> [Exercise instructions]:
Repeat the listing that follows exactly, please.

────────────────────────────────────────

-- ==== Sys2Proof/WellFormed.lean ====
section
/-! DEFINITION. When a command fits its encoding: `L` has four bits and `MAC` five (spec/30_encoding.md R90, R93).
Which of the encodable values a CCM* command accepts is decided by the command, not here (R93). -/

namespace Sys2Proof

/-- `L` fits bits 7:4 (R90). -/
def lFits (l : Nat) : Bool := decide (l < 16)

/-- `MAC` fits bits 12:8 (R90). -/
def macFits (mac : Nat) : Bool := decide (mac < 32)

/-- Both fields fit (R93, R98: L in 0..15, MAC in 0..31). -/
def Instr.wellFormed (i : Instr) : Bool := lFits i.lField && macFits i.macField

end Sys2Proof
end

────────────────────────────────────────

> [Written reply]:
-- ==== Sys2Proof/WellFormed.lean ====
section
/-! DEFINITION. When a command fits its encoding: `L` has four bits and `MAC` five (spec/30_encoding.md R90, R93).
Which of the encodable values a CCM* command accepts is decided by the command, not here (R93). -/

namespace Sys2Proof

/-- `L` fits bits 7:4 (R90). -/
def lFits (l : Nat) : Bool := decide (l < 16)

/-- `MAC` fits bits 12:8 (R90). -/
def macFits (mac : Nat) : Bool := decide (mac < 32)

/-- Both fields fit (R93, R98: L in 0..15, MAC in 0..31). -/
def Instr.wellFormed (i : Instr) : Bool := lFits i.lField && macFits i.macField

end Sys2Proof
end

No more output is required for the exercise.